Mahjoob Zweiri, director del Centro de Estudios del Golfo en Doha, Qatar, dijo que los acontecimientos del miércoles indican que “todas las partes están cansadas y agotadas por este conflicto”.

“Pero no estoy seguro de que el acuerdo de Riad se pueda implementar, teniendo en cuenta dos hechos importantes”, dijo a Al Jazeera.

“Primero, Riad y Abu Dhabi no están de acuerdo al 100 por ciento sobre cómo deberían moverse las cosas. Segundo, no solo esos dos países pueden decidir la situación en Yemen. También necesitan la comunidad internacional a bordo, incluidas las Naciones Unidas, Irán Pero ninguno de estos jugadores tiene confianza en [Saudi and the UAE]”.

Añadió: “No hay una visión a largo plazo. Hay diferentes partes con diferentes agendas y no hay acuerdo sobre dónde deberían ir las cosas”.

Aunque no es probable que el acuerdo sea un paso hacia una paz duradera, incluso la vaga perspectiva de un acuerdo fue bienvenida, ya que el devastado sector de salud de Yemen enfrenta un brote importante de coronavirus y el país enfrenta una drástica escasez de ayuda humanitaria que ha obligado al 75 por ciento de los programas de la ONU para que el país finalice o reduzca las operaciones.

El martes, el enviado especial de la ONU a Yemen, Martin Griffiths, pintó una imagen sombría de Yemen ante el Consejo de Seguridad.

Las negociaciones de paz mediadas por la ONU entre los rebeldes y el gobierno no han logrado llegar a un acuerdo, dijo.

Las fuerzas hutíes estaban empujando ferozmente hacia la provincia rica en petróleo de Marib “con profundas consecuencias humanitarias y económicas”.

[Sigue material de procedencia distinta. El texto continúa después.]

-- ==== Sys2Proof/Laws/ArmsProtection.lean ====
section
/-! SUPPORT. What the commands of Protection keep (Laws/Kept.lean): one lemma per command, over the lemmas of its operations. -/

namespace Sys2Proof.Machine

set_option Elab.async false
set_option linter.all false

theorem execProtPair_kept {src : Src} {s : State} {nx : State} (hex : execProtPair src s = .next nx) : Kept s nx := by
  unfold execProtPair at hex
  rw [← Host.Outcome.next.inj hex]
  have hk0 := Kept.refl s
  try dsimp only
  repeat' first
    | (with_reducible assumption)
    | (split)
    | (with_reducible refine Kept.foldl ?_ ?_)
    | decide
    | (intro u hu x hx)
    | (intro u hu)
    | (intro u src p hu)
    | (intro u p hu)
    | (refine Kept.notMode_of_mem (by with_reducible assumption) (by decide))
    | (with_reducible apply Kept.emit)
    | (with_reducible apply Kept.calvanKey)
    | (with_reducible apply Kept.protPair)
    | (with_reducible refine Kept.fst ?_ (by with_reducible assumption))
    | (with_reducible refine Kept.snd ?_ (by with_reducible assumption))
    | decide

theorem execHandshakeReceived_kept {t : TreeId} {h : Handshake} {s : State} {nx : State} (hex : execHandshakeReceived t h s = .next nx) : Kept s nx := by
  unfold execHandshakeReceived at hex
  rw [← Host.Outcome.next.inj hex]
  have hk0 := Kept.refl s
  try dsimp only
  repeat' first
    | (with_reducible assumption)
    | (split)
    | (with_reducible refine Kept.foldl ?_ ?_)
    | decide
    | (intro u hu x hx)
    | (intro u hu)
    | (refine Kept.notMode_of_mem (by with_reducible assumption) (by decide))
    | (with_reducible apply Kept.emit)
    | (with_reducible apply Kept.setProt)
    | (with_reducible apply Kept.sendTo)
    | (with_reducible refine Kept.fst ?_ (by with_reducible assumption))
    | (with_reducible refine Kept.snd ?_ (by with_reducible assumption))
    | (with_reducible refine Kept.mk_other ?_)
    | decide

theorem execProtHandshakeDone_kept {t : TreeId} {timedOut : Bool} {s : State} {nx : State} (hex : execProtHandshakeDone t timedOut s = .next nx) : Kept s nx := by
  unfold execProtHandshakeDone at hex
  rw [← Host.Outcome.next.inj hex]
  have hk0 := Kept.refl s
  try dsimp only
  repeat' first
    | (with_reducible assumption)
    | (split)
    | (with_reducible refine Kept.foldl ?_ ?_)
    | decide
    | (intro u hu x hx)
    | (intro u hu)
    | (refine Kept.notMode_of_mem (by with_reducible assumption) (by decide))
    | (with_reducible apply Kept.emit)
    | (with_reducible apply Kept.setProt)
    | (with_reducible apply Kept.formPair)
    | (with_reducible apply Kept.answerKey)
    | (with_reducible refine Kept.fst ?_ (by with_reducible assumption))
    | (with_reducible refine Kept.snd ?_ (by with_reducible assumption))
    | (with_reducible refine Kept.mk_other ?_)
    | decide

theorem execLeaveReceived_kept {t : TreeId} {_f : BitVec 64} {dissolve : Bool} {s : State} {nx : State} (hex : execLeaveReceived t _f dissolve s = .next nx) : Kept s nx := by
  unfold execLeaveReceived at hex
  rw [← Host.Outcome.next.inj hex]
  have hk0 := Kept.refl s
  try dsimp only
  repeat' first
    | (with_reducible assumption)
    | (split)
    | (with_reducible refine Kept.foldl ?_ ?_)
    | decide
    | (intro u hu x hx)
    | (intro u hu)
    | (refine Kept.notMode_of_mem (by with_reducible assumption) (by decide))
    | (with_reducible apply Kept.emit)
    | (with_reducible apply Kept.dissolve)
    | (with_reducible apply Kept.switchAnswer)
    | (with_reducible apply Kept.protSet)
    | (with_reducible refine Kept.fst ?_ (by with_reducible assumption))
    | (with_reducible refine Kept.snd ?_ (by with_reducible assumption))
    | decide

theorem execDigestReceived_kept {t : TreeId} {f : BitVec 64} {body : List Byte} {s : State} {nx : State} (hex : execDigestReceived t f body s = .next nx) : Kept s nx := by
  unfold execDigestReceived at hex
  rw [← Host.Outcome.next.inj hex]
  have hk0 := Kept.refl s
  try dsimp only
  repeat' first
    | (with_reducible assumption)
    | (split)
    | (with_reducible refine Kept.foldl ?_ ?_)
    | decide
    | (intro u hu x hx)
    | (intro u hu)
    | (refine Kept.notMode_of_mem (by with_reducible assumption) (by decide))
    | (with_reducible apply Kept.emit)
    | (with_reducible apply Kept.setProt)
    | (with_reducible apply Kept.enterSyncing)
    | (with_reducible apply Kept.setTreeU)
    | (with_reducible refine Kept.fst ?_ (by with_reducible assumption))
    | (with_reducible refine Kept.snd ?_ (by with_reducible assumption))
    | (with_reducible refine Kept.mk_other ?_)
    | decide

theorem execStatusReceived_kept {t : TreeId} {f : BitVec 64} {body : List Byte} {s : State} {nx : State} (hex : execStatusReceived t f body s = .next nx) : Kept s nx := by
  unfold execStatusReceived at hex
  rw [← Host.Outcome.next.inj hex]
  have hk0 := Kept.refl s
  try dsimp only
  repeat' first
    | (with_reducible assumption)
    | (split)
    | (with_reducible refine Kept.foldl ?_ ?_)
    | decide
    | (intro u hu x hx)
    | (intro u hu)
    | (refine Kept.notMode_of_mem (by with_reducible assumption) (by decide))
    | (with_reducible apply Kept.emit)
    | (with_reducible apply Kept.noteStatus)
    | (with_reducible apply Kept.statusMoves)
    | (with_reducible refine Kept.fst ?_ (by with_reducible assumption))
    | (with_reducible refine Kept.snd ?_ (by with_reducible assumption))
    | decide

theorem execDeltaReceived_kept {t : TreeId} {f : BitVec 64} {body : List Byte} {gap : Bool} {s : State} {nx : State} (hex : execDeltaReceived t f body gap s = .next nx) : Kept s nx := by
  unfold execDeltaReceived at hex
  rw [← Host.Outcome.next.inj hex]
  have hk0 := Kept.refl s
  try dsimp only
  repeat' first
    | (with_reducible assumption)
    | (split)
    | (with_reducible refine Kept.foldl ?_ ?_)
    | decide
    | (intro u hu x hx)
    | (intro u hu)
    | (refine Kept.notMode_of_mem (by with_reducible assumption) (by decide))
    | (with_reducible apply Kept.emit)
    | (with_reducible apply Kept.mirrorError)
    | (with_reducible apply Kept.applyRecords)
    | (with_reducible refine Kept.fst ?_ (by with_reducible assumption))
    | (with_reducible refine Kept.snd ?_ (by with_reducible assumption))
    | decide

theorem execCopyReceived_kept {t : TreeId} {f : BitVec 64} {body : List Byte} {gap : Bool} {s : State} {nx : State} (hex : execCopyReceived t f body gap s = .next nx) : Kept s nx := by
  unfold execCopyReceived at hex
  rw [← Host.Outcome.next.inj hex]
  have hk0 := Kept.refl s
  try dsimp only
  repeat' first
    | (with_reducible assumption)
    | (split)
    | (with_reducible refine Kept.foldl ?_ ?_)
    | decide
    | (intro u hu x hx)
    | (intro u hu)
    | (refine Kept.notMode_of_mem (by with_reducible assumption) (by decide))
    | (with_reducible apply Kept.emit)
    | (with_reducible apply Kept.mirrorError)
    | (with_reducible apply Kept.copyDrop)
    | (with_reducible apply Kept.applyRecords)
    | (with_reducible refine Kept.fst ?_ (by with_reducible assumption))
    | (with_reducible refine Kept.snd ?_ (by with_reducible assumption))
    | decide

theorem execTableSyncReceived_kept {pair : BitVec 16} {payload : List Byte} {gap : Bool} {s : State} {nx : State} (hex : execTableSyncReceived pair payload gap s = .next nx) : Kept s nx := by
  unfold execTableSyncReceived at hex
  rw [← Host.Outcome.next.inj hex]
  have hk0 := Kept.refl s
  try dsimp only
  repeat' first
    | (with_reducible assumption)
    | (split)
    | (with_reducible refine Kept.foldl ?_ ?_)
    | decide
    | (intro u hu x hx)
    | (intro u hu)
    | (refine Kept.notMode_of_mem (by with_reducible assumption) (by decide))
    | (with_reducible apply Kept.emit)
    | (with_reducible apply Kept.tableSync)
    | (with_reducible refine Kept.fst ?_ (by with_reducible assumption))
    | (with_reducible refine Kept.snd ?_ (by with_reducible assumption))
    | (with_reducible refine Kept.mk_other ?_)
    | decide

theorem execQuenchFromPartner_kept {t : TreeId} {body : List Byte} {s : State} {nx : State} (hex : execQuenchFromPartner t body s = .next nx) : Kept s nx := by
  unfold execQuenchFromPartner at hex
  rw [← Host.Outcome.next.inj hex]
  have hk0 := Kept.refl s
  try dsimp only
  repeat' first
    | (with_reducible assumption)
    | (split)
    | (with_reducible refine Kept.foldl ?_ ?_)
    | decide
    | (intro u hu x hx)
    | (intro u hu)
    | (refine Kept.notMode_of_mem (by with_reducible assumption) (by decide))
    | (with_reducible apply Kept.emit)
    | (with_reducible apply Kept.quench)
    | (with_reducible apply Kept.setProt)
    | (with_reducible apply Kept.answerLater)
    | (with_reducible apply Kept.applyQuench)
    | (with_reducible apply Kept.protMsg)
    | (with_reducible refine Kept.fst ?_ (by with_reducible assumption))
    | (with_reducible refine Kept.snd ?_ (by with_reducible assumption))
    | (with_reducible refine Kept.mk_other ?_)
    | decide

theorem execLeaseAnswerReceived_kept {t : TreeId} {m : LeaseAns} {s : State} {nx : State} (hex : execLeaseAnswerReceived t m s = .next nx) : Kept s nx := by
  unfold execLeaseAnswerReceived at hex
  rw [← Host.Outcome.next.inj hex]
  have hk0 := Kept.refl s
  try dsimp only
  repeat' first
    | (with_reducible assumption)
    | (split)
    | (with_reducible refine Kept.foldl ?_ ?_)
    | decide
    | (intro u hu x hx)
    | (intro u hu)
    | (refine Kept.notMode_of_mem (by with_reducible assumption) (by decide))
    | (with_reducible apply Kept.emit)
    | (with_reducible apply Kept.leaseAnswer)
    | (with_reducible refine Kept.fst ?_ (by with_reducible assumption))
    | (with_reducible refine Kept.snd ?_ (by with_reducible assumption))
    | decide

theorem execLeaseRequestTimer_kept {t : TreeId} {s : State} {nx : State} (hex : execLeaseRequestTimer t s = .next nx) : Kept s nx := by
  unfold execLeaseRequestTimer at hex
  rw [← Host.Outcome.next.inj hex]
  have hk0 := Kept.refl s
  try dsimp only
  repeat' first
    | (with_reducible assumption)
    | (split)
    | (with_reducible refine Kept.foldl ?_ ?_)
    | decide
    | (intro u hu x hx)
    | (intro u hu)
    | (refine Kept.notMode_of_mem (by with_reducible assumption) (by decide))
    | (with_reducible apply Kept.emit)
    | (with_reducible apply Kept.setProt)
    | (with_reducible apply Kept.leaseDecide)
    | (with_reducible apply Kept.leaseAnswer)
    | (with_reducible apply Kept.askLease)
    | (with_reducible refine Kept.fst ?_ (by with_reducible assumption))
    | (with_reducible refine Kept.snd ?_ (by with_reducible assumption))
    | (with_reducible refine Kept.mk_other ?_)
    | decide

theorem execLeaseExpire_kept {t : TreeId} {s : State} {nx : State} (hex : execLeaseExpire t s = .next nx) : Kept s nx := by
  unfold execLeaseExpire at hex
  rw [← Host.Outcome.next.inj hex]
  have hk0 := Kept.refl s
  try dsimp only
  repeat' first
    | (with_reducible assumption)
    | (split)
    | (with_reducible refine Kept.foldl ?_ ?_)
    | decide
    | (intro u hu x hx)
    | (intro u hu)
    | (refine Kept.notMode_of_mem (by with_reducible assumption) (by decide))
    | (with_reducible apply Kept.emit)
    | (with_reducible apply Kept.setLease)
    | (with_reducible apply Kept.goStandby)
    | (with_reducible apply Kept.enterDark)
    | (with_reducible apply Kept.protEvent)
    | (with_reducible refine Kept.fst ?_ (by with_reducible assumption))
    | (with_reducible refine Kept.snd ?_ (by with_reducible assumption))
    | decide

theorem execTakingTimeout_kept {t : TreeId} {s : State} {nx : State} (hex : execTakingTimeout t s = .next nx) : Kept s nx := by
  unfold execTakingTimeout at hex
  rw [← Host.Outcome.next.inj hex]
  have hk0 := Kept.refl s
  try dsimp only
  repeat' first
    | (with_reducible assumption)
    | (split)
    | (with_reducible refine Kept.foldl ?_ ?_)
    | decide
    | (intro u hu x hx)
    | (intro u hu)
    | (refine Kept.notMode_of_mem (by with_reducible assumption) (by decide))
    | (with_reducible apply Kept.emit)
    | (with_reducible apply Kept.goStandby)
    | (with_reducible apply Kept.enterDark)
    | (with_reducible refine Kept.fst ?_ (by with_reducible assumption))
    | (with_reducible refine Kept.snd ?_ (by with_reducible assumption))
    | decide

theorem execProtSwitch_kept {src : Src} {s : State} {nx : State} (hex : execProtSwitch src s = .next nx) : Kept s nx := by
  unfold execProtSwitch at hex
  rw [← Host.Outcome.next.inj hex]
  have hk0 := Kept.refl s
  try dsimp only
  repeat' first
    | (with_reducible assumption)
    | (split)
    | (with_reducible refine Kept.foldl ?_ ?_)
    | decide
    | (intro u hu x hx)
    | (intro u hu)
    | (intro u src p hu)
    | (intro u p hu)
    | (refine Kept.notMode_of_mem (by with_reducible assumption) (by decide))
    | (with_reducible apply Kept.emit)
    | (with_reducible apply Kept.calvan)
    | (with_reducible apply Kept.protSwitch)
    | (with_reducible refine Kept.fst ?_ (by with_reducible assumption))
    | (with_reducible refine Kept.snd ?_ (by with_reducible assumption))
    | decide

theorem execProtStatus_kept {src : Src} {s : State} {nx : State} (hex : execProtStatus src s = .next nx) : Kept s nx := by
  unfold execProtStatus at hex
  rw [← Host.Outcome.next.inj hex]
  have hk0 := Kept.refl s
  try dsimp only
  repeat' first
    | (with_reducible assumption)
    | (split)
    | (with_reducible refine Kept.foldl ?_ ?_)
    | decide
    | (intro u hu x hx)
    | (intro u hu)
    | (intro u src p hu)
    | (intro u p hu)
    | (refine Kept.notMode_of_mem (by with_reducible assumption) (by decide))
    | (with_reducible apply Kept.emit)
    | (with_reducible apply Kept.calvan)
    | (with_reducible apply Kept.atOnce)
    | (with_reducible apply Kept.protStatus)
    | (with_reducible refine Kept.fst ?_ (by with_reducible assumption))
    | (with_reducible refine Kept.snd ?_ (by with_reducible assumption))
    | decide

end Sys2Proof.Machine
end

Los ataques con misiles han provocado la muerte de civiles, muchos de los cuales eran niños, en todo el noroeste. Griffiths también describió una economía en colapso, un aumento de los precios de los alimentos y, para empeorar las cosas, un petrolero abandonado amarrado en la costa y cargado con más de 1 millón de barriles de petróleo crudo que está en riesgo de ruptura o explosión.

“No deseo endulzar las cosas”, dijo Griffiths, advirtiendo que el país podría sumergirse en cualquier momento en “una nueva fase de escalada prolongada, propagación incontrolada de COVID-19 y declive económico”.